La couleur des choses

S imon Hope, jeune adolescent obèse, vit dans un quartier modeste, quelque part en Grande-Bretagne. Suivant les conseils d’une voyante, il mise toutes les économies de son père aux courses de chevaux. Il a tout bon, remporte seize millions, mais comme il est mineur, le gamin ne peut encaisser son gain sans un de ses parents. Manque de pot, sa mère, violemment battue, repose dans le coma ; son époux se révèle quant à lui introuvable. La fortune du garçon attise évidemment bien des convoitises et les ennuis ne font que commencer.

Le Suisse d’expression allemande Martin Panchaud signe un drame humoristique que les frères Cohen ne renieraient probablement pas. La trame de base de La couleur des choses est relativement convenue ; c’est après que tout se complique. Défiant les conventions, l’auteur n’hésite pas à abattre le quatrième mur en apostrophant son lecteur. Il interrompt parfois le cours de son histoire et adopte une approche encyclopédique pour expliquer le fonctionnement d’un TASER X26, les migrations des baleines ou désigner l’endroit précis pour frapper et faire souffrir son adversaire.

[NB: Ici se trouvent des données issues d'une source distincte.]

-- ==== Sys2Proof/Laws/PerInstr.lean ====
section
/-! SUPPORT. A property of every instruction as syntax, one lemma per constructor: its encoding carries the register
opcode it writes (30_encoding.md R52, R55, R57). -/

namespace Sys2Proof.Laws

open Sys2Proof.Machine

/-- The opcode byte of what the machine is given: bits 15:8 of a command word that is a `WR`, of a pair, or the
request's own. -/
def opcodeOf : Encoded → Option Byte
  | .word w => if kindField w = 0#4 then some (opcodeField w) else none
  | .pair _ w => some (pairOpcode w)
  | .request _ op _ => some op

/-- The register an instruction names. -/
def registerNamed : Instr → Option Byte
  | .mode _ => none
  | .xmit _ op _ => some op
  | i => (asWrite i).map fun p => p.2.1

theorem opcodeField_encodeWr (addr : Int) (op d : Byte) : opcodeField (encodeWr addr op d) = op := by
  apply BitVec.eq_of_getLsbD_eq
  intro i hi
  rw [opcodeField, BitVec.getLsbD_extractLsb']
  change (decide (i < 8) && (((0x00#8 ++ addrBits addr) ++ op) ++ d).getLsbD (8 + i)) = _
  rw [BitVec.getLsbD_append, if_neg (by omega), BitVec.getLsbD_append, if_pos (by omega)]
  simp [hi, show 8 + i - 8 = i by omega]

theorem kindField_encodeWr (addr : Int) (op d : Byte) : kindField (encodeWr addr op d) = 0#4 := by
  apply BitVec.eq_of_getLsbD_eq
  intro i hi
  rw [kindField, BitVec.getLsbD_extractLsb']
  change (decide (i < 4) && (((0x00#8 ++ addrBits addr) ++ op) ++ d).getLsbD (28 + i)) = _
  rw [BitVec.getLsbD_append, if_neg (by omega), BitVec.getLsbD_append, if_neg (by omega), BitVec.getLsbD_append,
    if_neg (by omega)]
  simp

theorem pairOpcode_encode (op d : Byte) : pairOpcode (op ++ d) = op := by
  apply BitVec.eq_of_getLsbD_eq
  intro i hi
  rw [pairOpcode, BitVec.getLsbD_extractLsb']
  change (decide (i < 8) && (op ++ d).getLsbD (8 + i)) = _
  rw [BitVec.getLsbD_append, if_neg (by omega)]
  simp [hi, show 8 + i - 8 = i by omega]

/-- The encoding of `i` carries the register `i` names. -/
def EncodedRegister.Statement (i : Instr) : Prop := opcodeOf (encode i) = registerNamed i

theorem EncodedRegister.wr (addr : Int) (op data : Byte) : EncodedRegister.Statement (.wr addr op data) := by
  simp [EncodedRegister.Statement, encode, opcodeOf, registerNamed, asWrite, kindField_encodeWr, opcodeField_encodeWr]

theorem EncodedRegister.mode (m : Bool) : EncodedRegister.Statement (.mode m) := by
  cases m <;> rfl

theorem EncodedRegister.xmit (c : Int) (op d : Byte) : EncodedRegister.Statement (.xmit c op d) := rfl

theorem EncodedRegister.noop (c : Int) (d : Byte) : EncodedRegister.Statement (.noop c d) := by
  simp [EncodedRegister.Statement, encode, encodePair, opcodeOf, registerNamed, asWrite, pairOpcode_encode]

theorem EncodedRegister.digit0 (c : Int) (d : Byte) : EncodedRegister.Statement (.digit0 c d) := by
  simp [EncodedRegister.Statement, encode, encodePair, opcodeOf, registerNamed, asWrite, pairOpcode_encode]

theorem EncodedRegister.digit1 (c : Int) (d : Byte) : EncodedRegister.Statement (.digit1 c d) := by
  simp [EncodedRegister.Statement, encode, encodePair, opcodeOf, registerNamed, asWrite, pairOpcode_encode]

theorem EncodedRegister.digit2 (c : Int) (d : Byte) : EncodedRegister.Statement (.digit2 c d) := by
  simp [EncodedRegister.Statement, encode, encodePair, opcodeOf, registerNamed, asWrite, pairOpcode_encode]

theorem EncodedRegister.digit3 (c : Int) (d : Byte) : EncodedRegister.Statement (.digit3 c d) := by
  simp [EncodedRegister.Statement, encode, encodePair, opcodeOf, registerNamed, asWrite, pairOpcode_encode]

theorem EncodedRegister.digit4 (c : Int) (d : Byte) : EncodedRegister.Statement (.digit4 c d) := by
  simp [EncodedRegister.Statement, encode, encodePair, opcodeOf, registerNamed, asWrite, pairOpcode_encode]

theorem EncodedRegister.digit5 (c : Int) (d : Byte) : EncodedRegister.Statement (.digit5 c d) := by
  simp [EncodedRegister.Statement, encode, encodePair, opcodeOf, registerNamed, asWrite, pairOpcode_encode]

theorem EncodedRegister.digit6 (c : Int) (d : Byte) : EncodedRegister.Statement (.digit6 c d) := by
  simp [EncodedRegister.Statement, encode, encodePair, opcodeOf, registerNamed, asWrite, pairOpcode_encode]

theorem EncodedRegister.digit7 (c : Int) (d : Byte) : EncodedRegister.Statement (.digit7 c d) := by
  simp [EncodedRegister.Statement, encode, encodePair, opcodeOf, registerNamed, asWrite, pairOpcode_encode]

theorem EncodedRegister.decodeMode (c : Int) (d : Byte) : EncodedRegister.Statement (.decodeMode c d) := by
  simp [EncodedRegister.Statement, encode, encodePair, opcodeOf, registerNamed, asWrite, pairOpcode_encode]

theorem EncodedRegister.intensity (c : Int) (d : Byte) : EncodedRegister.Statement (.intensity c d) := by
  simp [EncodedRegister.Statement, encode, encodePair, opcodeOf, registerNamed, asWrite, pairOpcode_encode]

theorem EncodedRegister.scanLimit (c : Int) (d : Byte) : EncodedRegister.Statement (.scanLimit c d) := by
  simp [EncodedRegister.Statement, encode, encodePair, opcodeOf, registerNamed, asWrite, pairOpcode_encode]

theorem EncodedRegister.shutdown (c : Int) (d : Byte) : EncodedRegister.Statement (.shutdown c d) := by
  simp [EncodedRegister.Statement, encode, encodePair, opcodeOf, registerNamed, asWrite, pairOpcode_encode]

theorem EncodedRegister.displayTest (c : Int) (d : Byte) : EncodedRegister.Statement (.displayTest c d) := by
  simp [EncodedRegister.Statement, encode, encodePair, opcodeOf, registerNamed, asWrite, pairOpcode_encode]

theorem EncodedRegister.undefined (c : Int) (op d : Byte) : EncodedRegister.Statement (.undefined c op d) := by
  simp [EncodedRegister.Statement, encode, encodePair, opcodeOf, registerNamed, asWrite, pairOpcode_encode]

end Sys2Proof.Laws
end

C’est toutefois au niveau graphique que le projet surprend le plus. Pratiquement tout est filmé en plongée. Les lieux, tant à l’intérieur qu’à l’extérieur, ressemblent à un plan ; très large à certaines occasions (une rue, voire un arrondissement en entier) et à d’autres rapproché (une pièce ou encore une table sur laquelle des objets sont posés). Seuls quelques éléments sont extraits de ces projections ; ils apparaissent alors hyper détaillés et contrastent avec l’ensemble.

Les personnages évoluant dans ces décors sont pour leur part représentés par des pastilles de couleurs, comme s’ils portaient un sombrero. Le rendu est étonnant, un peu artificiel, et rappelle, d’une certaine façon, la préhistoire du jeu vidéo. Certaines situations sont décrites à l’aide de graphiques ou de lignes du temps, le bédéphile a à ce moment l’impression d’assister à une présentation construite sur PowerPoint. Les références à la publicité sont également omniprésentes. Bref, l’artiste pioche dans un corpus pictural qui va au-delà de la bande dessinée en particulier et de l’Art en général.

Bien que le résultat soit en apparence austère, le livre se montre d’une lecture fort agréable. Les codes narratifs s’apprivoisent bien et la mécanique du récit demeure sans failles. Tous les segments, même les plus surprenants, finissent par trouver leur sens. Le scénariste a eu l’intelligence de construire son anecdote à partir d’un canevas archétypal (famille pauvre, harcèlement, intimidation, père absent, etc.) afin que le lecteur se retrouve en terrain connu, même si la forme du projet est déstabilisante.

Un album susceptible de plaire aux amateurs de Chris Ware et de Marc-Antoine Mathieu.